Before the House Judiciary Committee even thought about the word "impeachment." Before anybody had heard the words "Saturday Night Massacre." There was what President Richard Milhous Nixon's spokesman Ronald Ziegler called a "third-rate burglary."
The facts about the June 17, 1972, burglary are well-known: Five men connected to Nixon's Committee to Re-elect the President (CREEP) were caught breaking into the Democratic National Headquarters at the Watergate office building in Washington. Their mission: bug the office and take pictures of documents.
It was at that moment that the word "Watergate" entered America's lexicon, and a scandal was born that would bring down a president of the United States. During the next two years, Americans would become familiar with the names of key players, names like Peter Rodino, chairman of the House Judiciary Committee.
It was Rodino's committee — 21 Democrats and 17 Republicans — that would formally conduct impeachment proceedings in the Watergate crisis.
The House Judiciary Committee started a preliminary investigation 10 days after the Oct. 20, 1973 "Saturday Night Massacre." That's when Attorney General Elliot Richardson and Deputy Attorney General William Ruckelshaus both resigned after refusing Nixon's order to fire special counsel Archibald Cox.
The committee's work took a more ominous direction in 1974.
Key dates? Feb. 6: The House voted 410-4 for a resolution providing power and money to the judiciary committee to investigate whether sufficient grounds existed to impeach Richard Nixon.

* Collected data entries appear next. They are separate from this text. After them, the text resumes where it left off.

/-! ### `setSregLane` -/

@[simp] theorem setSregLane_gid (g : Group) (r : Nat) (v : Word) : (setSregLane g r v).gid = g.gid := rfl
@[simp] theorem setSregLane_part (g : Group) (r : Nat) (v : Word) : (setSregLane g r v).part = g.part := rfl
@[simp] theorem setSregLane_auth (g : Group) (r : Nat) (v : Word) : (setSregLane g r v).auth = g.auth := rfl
@[simp] theorem setSregLane_task (g : Group) (r : Nat) (v : Word) : (setSregLane g r v).task = g.task := rfl
@[simp] theorem setSregLane_region (g : Group) (r : Nat) (v : Word) : (setSregLane g r v).region = g.region := rfl
@[simp] theorem setSregLane_index (g : Group) (r : Nat) (v : Word) : (setSregLane g r v).index = g.index := rfl
@[simp] theorem setSregLane_ix (g : Group) (r : Nat) (v : Word) : (setSregLane g r v).ix = g.ix := rfl
@[simp] theorem setSregLane_iy (g : Group) (r : Nat) (v : Word) : (setSregLane g r v).iy = g.iy := rfl
@[simp] theorem setSregLane_iz (g : Group) (r : Nat) (v : Word) : (setSregLane g r v).iz = g.iz := rfl
@[simp] theorem setSregLane_lanes (g : Group) (r : Nat) (v : Word) : (setSregLane g r v).lanes = g.lanes := rfl
@[simp] theorem setSregLane_vcount (g : Group) (r : Nat) (v : Word) : (setSregLane g r v).vcount = g.vcount := rfl
@[simp] theorem setSregLane_tcount (g : Group) (r : Nat) (v : Word) : (setSregLane g r v).tcount = g.tcount := rfl
@[simp] theorem setSregLane_die (g : Group) (r : Nat) (v : Word) : (setSregLane g r v).die = g.die := rfl
@[simp] theorem setSregLane_cohort (g : Group) (r : Nat) (v : Word) : (setSregLane g r v).cohort = g.cohort := rfl
@[simp] theorem setSregLane_status (g : Group) (r : Nat) (v : Word) : (setSregLane g r v).status = g.status := rfl
@[simp] theorem setSregLane_level (g : Group) (r : Nat) (v : Word) : (setSregLane g r v).level = g.level := rfl
@[simp] theorem setSregLane_quantum (g : Group) (r : Nat) (v : Word) : (setSregLane g r v).quantum = g.quantum := rfl
@[simp] theorem setSregLane_bindSeq (g : Group) (r : Nat) (v : Word) : (setSregLane g r v).bindSeq = g.bindSeq := rfl
@[simp] theorem setSregLane_boundAt (g : Group) (r : Nat) (v : Word) : (setSregLane g r v).boundAt = g.boundAt := rfl
@[simp] theorem setSregLane_readySeq (g : Group) (r : Nat) (v : Word) : (setSregLane g r v).readySeq = g.readySeq := rfl
@[simp] theorem setSregLane_wait (g : Group) (r : Nat) (v : Word) : (setSregLane g r v).wait = g.wait := rfl
@[simp] theorem setSregLane_image (g : Group) (r : Nat) (v : Word) : (setSregLane g r v).image = g.image := rfl
@[simp] theorem setSregLane_saved (g : Group) (r : Nat) (v : Word) : (setSregLane g r v).saved = g.saved := rfl
@[simp] theorem setSregLane_pc (g : Group) (r : Nat) (v : Word) : (setSregLane g r v).pc = g.pc := rfl
@[simp] theorem setSregLane_mode (g : Group) (r : Nat) (v : Word) : (setSregLane g r v).mode = g.mode := rfl
@[simp] theorem setSregLane_seed (g : Group) (r : Nat) (v : Word) : (setSregLane g r v).seed = g.seed := rfl
@[simp] theorem setSregLane_pinned (g : Group) (r : Nat) (v : Word) : (setSregLane g r v).pinned = g.pinned := rfl
@[simp] theorem setSregLane_retiredS (g : Group) (r : Nat) (v : Word) : (setSregLane g r v).retiredS = g.retiredS := rfl
@[simp] theorem setSregLane_retiredL (g : Group) (r : Nat) (v : Word) : (setSregLane g r v).retiredL = g.retiredL := rfl
@[simp] theorem setSregLane_stamp (g : Group) (r : Nat) (v : Word) : (setSregLane g r v).stamp = g.stamp := rfl
@[simp] theorem setSregLane_live (g : Group) (r : Nat) (v : Word) : (setSregLane g r v).live = g.live := rfl
@[simp] theorem setSregLane_vregs (g : Group) (r : Nat) (v : Word) : (setSregLane g r v).vregs = g.vregs := rfl
@[simp] theorem setSregLane_perms (g : Group) (r : Nat) (v : Word) : (setSregLane g r v).perms = g.perms := rfl
@[simp] theorem setSregLane_tiles (g : Group) (r : Nat) (v : Word) : (setSregLane g r v).tiles = g.tiles := rfl
@[simp] theorem setSregLane_pend (g : Group) (r : Nat) (v : Word) : (setSregLane g r v).pend = g.pend := rfl
@[simp] theorem setSregLane_mset (g : Group) (r : Nat) (v : Word) : (setSregLane g r v).mset = g.mset := rfl
@[simp] theorem setSregLane_cset (g : Group) (r : Nat) (v : Word) : (setSregLane g r v).cset = g.cset := rfl
@[simp] theorem setSregLane_cmds (g : Group) (r : Nat) (v : Word) : (setSregLane g r v).cmds = g.cmds := rfl
@[simp] theorem setSregLane_nextCmd (g : Group) (r : Nat) (v : Word) : (setSregLane g r v).nextCmd = g.nextCmd := rfl
@[simp] theorem setSregLane_cmdBatch (g : Group) (r : Nat) (v : Word) : (setSregLane g r v).cmdBatch = g.cmdBatch := rfl
@[simp] theorem setSregLane_copies (g : Group) (r : Nat) (v : Word) : (setSregLane g r v).copies = g.copies := rfl
@[simp] theorem setSregLane_nextCopy (g : Group) (r : Nat) (v : Word) : (setSregLane g r v).nextCopy = g.nextCopy := rfl
@[simp] theorem setSregLane_copyBatch (g : Group) (r : Nat) (v : Word) : (setSregLane g r v).copyBatch = g.copyBatch := rfl
@[simp] theorem setSregLane_prov (g : Group) (r : Nat) (v : Word) : (setSregLane g r v).prov = g.prov := rfl
@[simp] theorem setSregLane_chooseS (g : Group) (r : Nat) (v : Word) : (setSregLane g r v).chooseS = g.chooseS := rfl
@[simp] theorem setSregLane_chooseM (g : Group) (r : Nat) (v : Word) : (setSregLane g r v).chooseM = g.chooseM := rfl
@[simp] theorem setSregLane_chooseX (g : Group) (r : Nat) (v : Word) : (setSregLane g r v).chooseX = g.chooseX := rfl
@[simp] theorem setSregLane_body (g : Group) (r : Nat) (v : Word) : (setSregLane g r v).body = g.body := rfl
@[simp] theorem setSregLane_bodyState (g : Group) (r : Nat) (v : Word) : (setSregLane g r v).bodyState = g.bodyState := rfl
@[simp] theorem setSregLane_ordinal (g : Group) (r : Nat) (v : Word) : (setSregLane g r v).ordinal = g.ordinal := rfl
@[simp] theorem setSregLane_serves (g : Group) (r : Nat) (v : Word) : (setSregLane g r v).serves = g.serves := rfl
@[simp] theorem setSregLane_peers (g : Group) (r : Nat) (v : Word) : (setSregLane g r v).peers = g.peers := rfl
@[simp] theorem setSregLane_stores (g : Group) (r : Nat) (v : Word) : (setSregLane g r v).stores = g.stores := rfl
@[simp] theorem setSregLane_seen (g : Group) (r : Nat) (v : Word) : (setSregLane g r v).seen = g.seen := rfl
@[simp] theorem setSregLane_fenced (g : Group) (r : Nat) (v : Word) : (setSregLane g r v).fenced = g.fenced := rfl
@[simp] theorem setSregLane_dirty (g : Group) (r : Nat) (v : Word) : (setSregLane g r v).dirty = g.dirty := rfl
@[simp] theorem setSregLane_rotating (g : Group) (r : Nat) (v : Word) : (setSregLane g r v).rotating = g.rotating := rfl
@[simp] theorem setSregLane_wraps (g : Group) (r : Nat) (v : Word) : (setSregLane g r v).wraps = g.wraps := rfl
@[simp] theorem setSregLane_latch (g : Group) (r : Nat) (v : Word) : (setSregLane g r v).latch = g.latch := rfl
@[simp] theorem setSregLane_traces (g : Group) (r : Nat) (v : Word) : (setSregLane g r v).traces = g.traces := rfl
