/-- Settles O3: the branches are `branch` on the compare of their row; `j`, `jal` and `jr` retire to their target, and `jr`
first looks at its alignment. -/
theorem branchAndJumpTargets : Obligations.BranchAndJumpTargets := by
  unfold Obligations.BranchAndJumpTargets
  refine ⟨fun s g h a b o => ⟨?bEq, ?bNe, ?bLt, ?bGe, ?bLtn, ?bGen⟩,
    fun s g h d a o i => ⟨?j, ?jal, fun ht => ?jr, fun ht => ?jrTraps⟩⟩
  case bEq => exact branch_goesTo (f := fun x y => x == y) h rfl beq_iff_eq
  case bNe => exact ite_not (sreg g a = sreg g b) _ _ ▸ branch_goesTo (f := fun x y => x != y) h rfl bne_iff_ne
  case bLt => exact branch_goesTo (f := fun x y => x.slt y) h rfl BitVec.slt_iff_toInt_lt
  case bGe => exact branch_goesTo (f := fun x y => !x.slt y) h rfl (not_slt_iff_toInt_le _ _)
  case bLtn => exact branch_goesTo (f := fun x y => x.ult y) h rfl (ult_iff_toNat_lt _ _)
  case bGen => exact branch_goesTo (f := fun x y => !x.ult y) h rfl (not_ult_iff_toNat_le _ _)
  case j => exact goesTo_of_retireTo h rfl (by rw [signExtend_mul_four])
  case jal => exact wrote_of_retireTo h rfl (by rw [signExtend_mul_four]; rfl)
  case jr => exact wrote_of_retireTo h rfl (if_pos (beq_iff_eq.2 ht))
  case jrTraps => exact exec_of_onGroup h rfl (if_neg (mt beq_iff_eq.1 ht))

/-- Settles O4: `lrun` and `lrunr` are `queueBlock`, and `nop` only retires. -/
theorem laneBlocksAndNop : Obligations.LaneBlocksAndNop := by
  unfold Obligations.LaneBlocksAndNop
  refine ⟨fun s g h c o a => ⟨fun hq => ⟨?lrun, ?lrunr⟩, fun hq => ⟨?lrunWaits, ?lrunrWaits⟩⟩, rfl, rfl, fun s g h => ?nop⟩
  case lrun | lrunr => exact queueBlock_queues h rfl rfl hq
  case lrunWaits | lrunrWaits => exact queueBlock_waits h rfl hq
  case nop => exact goesTo_of_retireTo h rfl rfl

/-- Settles O56, by evaluation of the decoders on each word. -/
theorem specWordsDecode : Obligations.SpecWordsDecode := by
  unfold Obligations.SpecWordsDecode
  and_intros <;> rfl

end Sys2Proof.Machine
end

What followed was seven months of hearings, many behind closed doors. The committee's work was called a "witch hunt" and a "kangaroo court" by Nixon's staunchest supporters. It also produced 27 notebooks full of facts, according to former members.
April 30: The White House releases more than 1,200 pages of edited transcripts of the Nixon tapes from the Oval Office, but the committee demanded the originals. May 9: The committee's investigation phase ends and impeachment proceedings begin. It was time to debate and write articles of impeachment and eventually vote.
July 25: Rep. Barbara Jordan delivered one of the more powerful speeches during the deliberations: "My faith in the Constitution is whole, it is complete, it is total, and I am not going to sit here and be an idle spectator to the diminution, the subversion, the destruction of the Constitution."
July 27: The committee passed the first of three articles of impeachment — obstruction of justice.
Here's how Time described the moment: "The room was silent, and so, in a sense, was a watching nation. One by one, the strained and solemn faces of the 38 members of the House Judiciary Committee were focused on by the television cameras. One by one, their names were called. One by one, they cast the most momentous vote of their political lives, or of any representative of the American people in a century."
The vote: 27-11.
July 29: The committee passed the second article of impeachment — abuse of power. The vote: 28-10.
July 30: Approval of the third and final article of impeachment — defiance of subpoenas. The vote: 21-17.
Aug. 8: Nixon resigns. The crisis was over.